Why Centre’s Proposed Amendments To IAS Cadre Rules Are Drawing Flak

| Updated: January 22, 2022 5:32 pm

On January 12, the Department of Personnel and Training (DoPT) in a letter to the chief secretaries of all state governments, set out a ‘Proposal for Amendments in IAS (Cadre) Rules, 1954’, saying that an officer whom the Union government wishes to put on deputation would “stand relieved” from his or her respective cadre, irrespective of the concerned state government’s consent within a stipulated time.

These proposed amendments to the IAS (Cadre) Rules would allow the Union government larger control over the deputation of IAS officials. While the DoPT says the amendments seek to overcome the shortage of IAS officers in the Union government, the proposed new rules will also take away the power of states to veto New Delhi’s request for officers.

The proposal has already been labelled ‘draconian’ by West Bengal chief minister Mamata Banerjee, who protested the move. As of now, a total of six states have written to the DoPT opposing the rules.

Currently, states can veto an IAS or IPS officer’s Central deputation, or issue an objection or no objection notice. The proposed amendment would take this power away.

The Union government has given only 12 days to state governments to send their comments, even as five states head for assembly elections. In its letter the DoPT said that the states “are not sponsoring an adequate number of officers for Central deputation”, and the number of officers is not sufficient to meet the latter’s requirement.

There is a feeling among many state governments that the proposed rules will severely affect their ability to implement policies and oppose arbitrary decisions of the Union government.

The amendments have conjured mixed responses from former civil servants, some of whom questioned the need to make the changes.

Wajahat Habibullah, a former chairperson of the National Commission for Minorities and a retired IAS officer, told The Wire, “The cadre had been organized on the lines of a federal civil service, so officers would be working as officers of the state, the services had always been a meeting ground between the federal and the unitary fold of our government”.

With the ability to undermine the state’s control over its officers, the Union government may forcefully transfer officers who are doing good work, he said. 

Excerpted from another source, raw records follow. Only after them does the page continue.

-- ==== Sys2Proof/Machine/Coupling.lean ====
section
/-! DEFINITION. The coupling unit (sections 6.2 to 6.5): tension, strain class, the parted wire, reports. -/

namespace Sys2Proof.Machine

/-! ## The class steps (R98) -/

/-- The class above, with the rising level of the boundary between; none above OVERLOAD. -/
def State.boundaryAbove (s : State) : StrainClass → Option (StrainClass × Nat)
  | .slack => some (.taut, s.param Param.tautLevel)
  | .taut => some (.high, s.param Param.highLevel)
  | .high => some (.overload, s.param Param.overLevel)
  | .overload => none
  | .parted => none

/-- The class beneath, with the rising level of the boundary between; none beneath SLACK. -/
def State.boundaryBeneath (s : State) : StrainClass → Option (StrainClass × Nat)
  | .slack => none
  | .taut => some (.slack, s.param Param.tautLevel)
  | .high => some (.taut, s.param Param.highLevel)
  | .overload => some (.high, s.param Param.overLevel)
  | .parted => none

/-- At most `n` rising steps from a class. -/
def State.climb (s : State) : Nat → StrainClass → Nat → StrainClass
  | 0, c, _ => c
  | n + 1, c, filtered =>
    match s.boundaryAbove c with
    | none => c
    | some (up, level) => if level ≤ filtered then s.climb n up filtered else c

/-- At most `n` falling steps from a class: below a level less the hysteresis. -/
def State.descend (s : State) : Nat → StrainClass → Nat → StrainClass
  | 0, c, _ => c
  | n + 1, c, filtered =>
    match s.boundaryBeneath c with
    | none => c
    | some (down, level) =>
      if filtered + s.param Param.hysteresis < level then s.descend n down filtered else c

/-- The class judged afresh by rising steps from SLACK alone (R98, R102). -/
def State.classAfresh (s : State) (filtered : Nat) : StrainClass := s.climb 3 .slack filtered

/-- The class judged from its present value: no falling step applies after a rising one, because a filtered
tension at or above a rising level is not below the falling level beneath it (R98). -/
def State.classNext (s : State) (filtered : Nat) : StrainClass :=
  s.descend 3 (s.climb 3 s.coup.cls filtered) filtered

/-! ## Onsets and class changes (R99, R100, R104) -/

/-- A STRAIN waiting at class 2 is raised to class 0 (R104, R164). -/
def promoteStrain (q : List Waiting) : List Waiting :=
  q.map (fun w => if w.kind == .strain && w.cls == 2 then { w with cls := 0 } else w)

/-- An onset: the mark is set with its time and a waiting STRAIN moves to class 0 (R104). -/
def State.markOnset (s : State) : State :=
  { s with
    coup := { s.coup with onset := some s.clock },
    comms := { s.comms with link := { s.comms.link with queue := promoteStrain s.comms.link.queue } } }

/-- The condition of a class (R99). -/
def classCondition : StrainClass → Option AlertCode
  | .high => some .strainHigh
  | .overload => some .overload
  | .slack => none
  | .taut => none
  | .parted => none

/-- A class's condition cleared. -/
def State.clearClass (s : State) (c : StrainClass) : State :=
  match classCondition c with
  | some code => s.clear code
  | none => s

/-- A class's condition raised. -/
def State.raiseClass (s : State) (c : StrainClass) : State :=
  match classCondition c with
  | some code => s.raiseNew code
  | none => s

/-- What a class change or an onset brings at a supervised station: a STRAIN queued, the winch judged and the
change handed to the start unit (R104, R107, R108, R196). -/
def State.reportClass (s : State) : State := s.offerStrain.judgeWinch.standbyByClass

/-- A change of the class at a supervised station: the old class's condition cleared and the new one's raised, and
a change into OVERLOAD an onset (R99, R104). -/
def State.changeClass (s : State) (c : StrainClass) : State :=
  if c = s.coup.cls then s
  else
    let t := s.clearClass s.coup.cls
    let u := State.raiseClass { t with coup := { t.coup with cls := c } } c
    State.reportClass (if c = .overload then u.markOnset else u)

/-- A PARTED onset: the latch set, the class PARTED, PARTED raised (R100, R101). -/
def State.partedOnset (s : State) : State :=
  let t := if s.coup.cls = .parted then s else s.clearClass s.coup.cls
  let u := State.raise { t with coup := { t.coup with cls := .parted, partedLatch := true } } .parted
  u.markOnset.reportClass

/-- The answer at the end of PARTED: with IN0 on a new occurrence and a new onset, with IN0 off the latch cleared
and the class judged afresh (R102). -/
def State.partedAnswer (s : State) : State :=
  if s.line 0 then (s.raise .parted).markOnset.offerStrain
  else
    State.changeClass { s with coup := { s.coup with partedLatch := false } } (s.classAfresh s.coup.filtered)

/-- A change of IN0 at a COUPLING station (R100). -/
def State.wireChange (s : State) (on : Bool) : State :=
  (s.setLine 0 on).whenever (!s.line 0 && on && s.coup.supervised && s.station.acting) State.partedOnset

/-! ## Deliveries (R95 to R101) -/

/-- A peak raised to a conversion tension (R96). -/
def raisePeak (p : Option Nat) (t : Nat) : Option Nat :=
  match p with
  | none => some t
  | some q => some (max q t)

/-- The window after a conversion tension: at most the four newest values (R97). -/
def pushTension (w : List Nat) (t : Nat) : List Nat :=
  if w.length < 4 then w ++ [t] else w.drop (w.length - 3) ++ [t]

/-- The filtered tension of a window (R97). -/
def filteredOf (w : List Nat) : Nat := sumNat w / w.length

/-- A conversion tension taken into the peaks and the window. -/
def CouplingUnit.take (c : CouplingUnit) (t : Nat) : CouplingUnit :=
  { c with peak := raisePeak c.peak t, peakSince := raisePeak c.peakSince t, window := pushTension c.window t,
           filtered := filteredOf (pushTension c.window t) }

/-- Class taken becomes yes when the window first holds four values, with the latch set too (R94, R98). -/
def State.noteWindow (s : State) : State :=
  { s with coup := { s.coup with classTaken := s.coup.classTaken || s.coup.window.length == 4 } }

/-- The class judged from the window at a delivery that carries no onset, with the latch clear: afresh until class
taken is yes, also where an acknowledgement has ended the latch before that (R98, R102). DEDUCED,
notes/assumptions/46.md: safe. -/
def State.judgeClass (s : State) : State :=
  let c := if s.coup.classTaken then s.classNext s.coup.filtered else s.classAfresh s.coup.filtered
  let t := s.noteWindow
  if s.coup.supervised then t.changeClass c else { t with coup := { t.coup with cls := c } }

/-- A PARTED onset by tension: judged before the tension enters the window (R100). -/
def State.tensionParts (s : State) (t : Nat) : Bool :=
  s.coup.supervised && s.coup.classTaken && decide (t < s.param Param.partedLevel)
    && decide (s.param Param.highLevel ≤ s.coup.filtered)

/-- An in-range A0 delivery (R96 to R101, R108). -/
def State.tensionInRange (s : State) (t : Nat) : State :=
  let u := s.whenever s.coup.supervised (fun s => s.clear .tensionSignal)
  let v := { u with coup := u.coup.take t }
  let w := if s.tensionParts t then v.partedOnset
    else if s.coup.partedLatch then v.noteWindow
    else v.judgeClass
  w.judgeWinch.hauledTaut

/-- A faulted A0 delivery (R96). -/
def State.tensionFault (s : State) : State :=
  s.whenever s.coup.supervised (fun s => (s.raiseNew .tensionSignal).judgeWinch)

/-- An A0 delivery to the coupling unit: in JOINING, ACTIVE, STANDBY and LISTEN_ONLY (R95). -/
def State.tensionDelivery (s : State) (raw : Raw) (inRange : Bool) : State :=
  s.whenever s.station.taking
    (fun s => if inRange then s.tensionInRange (conversionTension raw) else s.tensionFault)

/-- The class conditions judged once at the first entry to ACTIVE (R99). -/
def State.superviseClass (s : State) : State :=
  let t := s.raiseClass s.coup.cls
  if s.coup.cls = .overload then t.markOnset.offerStrain else t

/-- The first entry to ACTIVE (R95, R96, R99, R100, R112). DESIGN CHOICE, notes/assumptions/24.md: unsafe. -/
def State.superviseCoupling (s : State) : State :=
  let t := { s with coup := { s.coup with
    supervised := true, interval := startTimer s.clock (ms (s.param Param.strainInterval)) } }
  let u := if t.a0Faulted then t.raiseNew .tensionSignal else t
  let v := u.superviseClass
  (if v.line 0 then v.partedOnset else v).winchCauses

/-- The STRAIN assembled: peak since assembly becomes none (R103). -/
def CouplingUnit.assembled (c : CouplingUnit) : CouplingUnit := { c with peakSince := none }

/-- A moment lies after another, seen from now: less time has passed since it (R169). -/
def after (now a b : Clock) : Bool := decide (elapsed now a < elapsed now b)

/-- A STRAIN sent: the peak becomes the peak since its assembly, and the onset mark is cleared by a frame assembled
after the mark's time, however old the mark is; one assembled in the mark's own microsecond does not clear it (R103,
R104, R169). DEDUCED, notes/assumptions/31.md: safe. -/
def CouplingUnit.sent (c : CouplingUnit) (now assembledAt : Clock) : CouplingUnit :=
  { c with peak := c.peakSince,
           onset := match c.onset with
             | none => none
             | some t => if after now assembledAt t then none else some t }

/-- The strain interval's expiry (R104). -/
def State.strainExpiry (s : State) : State :=
  s.whenever (s.isCoup && s.station == .active && due s.coup.interval s.clock)
    (fun s => State.offerStrain { s with coup := { s.coup with interval := nextInterval s.coup.interval } })

/-- The coupling unit at entry to LISTEN_ONLY or HALTED (R95, R112). -/
def CouplingUnit.leave (c : CouplingUnit) : CouplingUnit :=
  { c.rest .idle with supervised := false, interval := none }

end Sys2Proof.Machine
end

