-- ==== Sys2Proof/Machine/HelmCommands.lean ====
section
/-! DEFINITION. The meanings of the commands of the demand unit and of the other helm inputs (chapters 2, 7
and 8). -/

namespace Sys2Proof.Machine

/-- DEMAND_TIMEOUT_EXPIRY (R21): a FRESH record becomes HELD. -/
def execDemandTimeoutExpiry (dt : Micros) (s : State) :
    Host.Outcome State Fault Refusal :=
  .next ((s.advance dt).timeoutExpiry)

/-- HOLD_TIME_EXPIRY (R21): a HELD record becomes DECAYING. -/
def execHoldTimeExpiry (dt : Micros) (s : State) :
    Host.Outcome State Fault Refusal :=
  .next ((s.advance dt).holdExpiry)

/-- CON_REQUEST_INPUT (R29): IN0 of a HELM station. -/
def execConRequestInput (dt : Micros) (on : Bool) (s : State) :
    Host.Outcome State Fault Refusal :=
  .next ((s.advance dt).whenever (s.isHelm) (fun s => s.conRequestChange on))

/-- REQUEST_TIMER_EXPIRY (R31): the 3 s of a REQUEST run out. -/
def execRequestTimerExpiry (dt : Micros) (s : State) :
    Host.Outcome State Fault Refusal :=
  .next ((s.advance dt).requestExpiry)

/-- HELM_SWITCH_CHANGE (R25, R26): IN3 to IN7 of a HELM station. -/
def execHelmSwitchChange (dt : Micros) (mode economy : BitVec 2) (stopAll : Bool) (s : State) :
    Host.Outcome State Fault Refusal :=
  .next ((s.advance dt).whenever (s.isHelm) (fun s => s.switchChange mode economy stopAll))

/-- STANDBY_SWITCH (R35): IN2 of a HELM station. -/
def execStandbySwitch (dt : Micros) (on : Bool) (s : State) :
    Host.Outcome State Fault Refusal :=
  .next ((s.advance dt).whenever (s.isHelm) (fun s => s.standbySwitchChange on))

/-- ROSTER_CLEAR_INPUT (R36): IN12 of a HELM station. -/
def execRosterClearInput (dt : Micros) (on : Bool) (s : State) :
    Host.Outcome State Fault Refusal :=
  .next ((s.advance dt).whenever (s.isHelm) (fun s => s.rosterClearChange on))

/-- STATION_LAG (R34): a lag start becomes 2 s old. -/
def execStationLag (dt : Micros) (s : State) :
    Host.Outcome State Fault Refusal :=
  .next ((s.advance dt).lagExpiry)

/-- TANK_FILLED_INPUT (R127): IN8 to IN11 of a HELM station. -/
def execTankFilledInput (dt : Micros) (tank : Fin 4) (on : Bool) (s : State) :
    Host.Outcome State Fault Refusal :=
  .next ((s.advance dt).whenever (s.isHelm) (fun s => s.fillChange tank on))

/-- FUEL_DISCONTINUITY_EXPIRY (R126): the last discontinuity becomes 60 s old. -/
def execFuelDiscontinuityExpiry (dt : Micros) (s : State) :
    Host.Outcome State Fault Refusal :=
  .next ((s.advance dt).discontinuityExpiry)

/-- ACKNOWLEDGE_INPUT (R136, R145): the local acknowledge input of any role. -/
def execAcknowledgeInput (dt : Micros) (on : Bool) (s : State) :
    Host.Outcome State Fault Refusal :=
  .next ((s.advance dt).ackChange on)

end Sys2Proof.Machine
end

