-- ==== Sys2Proof/Machine/Core.lean ====
section
/-! DEFINITION. The machine as the host takes it. -/

def Sys2Proof.core : Host.Core :=
  { State := Sys2Proof.Machine.State, Fault := Sys2Proof.Machine.Fault, Refusal := Sys2Proof.Machine.Refusal,
    step := Sys2Proof.Machine.step, reset := Sys2Proof.Machine.State.reset }
end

He further said, “My feeling is there should be greater decentralisation within the elected organs of the state, like the Panchayati Raj system. Greater control should be bestowed on people themselves, as was conceptualised during the Rajiv Gandhi government. I wouldn’t sound an alarm on this but if this is being done to gain greater control of the officers then this is not the way to go about it, trying to increase control will have its countereffects, it will weaken the federal nature of the civil services.”

Pointing toward the political nuances of this decision, Yashwant Sinha, the vice president of the Trinamool Congress and a former IAS officer, told The Wire that the BJP government was out to “destroy many fundamentals of the constitution, one of which is federalism”. He said that the present government has narrowed the powers of state governments.

“The idea is to make states as dependent on the Centre as possible. So that they have a strong Centre and the states are only vassals to them. IAS rules have stood the test of time and served the Union and state governments pretty well in the last 75 years, or ever since the constitution came. All India Services (AIS) are the best example under our constitution of cooperative federalism, that is sought to be destroyed,” said Sinha, who was minister of finance and external affairs in the A.B. Vajpayee government.

Sinha sees the AIS service cadre becoming a political football between the Union government and the states. He said that the proposed rules will destroy the autonomy of states, adding that the entire concept of cooperative federalism will go for a toss. “Everything that the BJP does is connected to their one overriding priority – winning elections,” Sinha explained.

R.K. Vij, who recently retired as special DGP of Chhattisgarh, however, said while there is no problem with officers being summoned for Central deputation, the words “specific situation” as written in the amendment are concerning. This suggests that these situations of requirement of Central deputation would be wholly determined by the Union government, he said.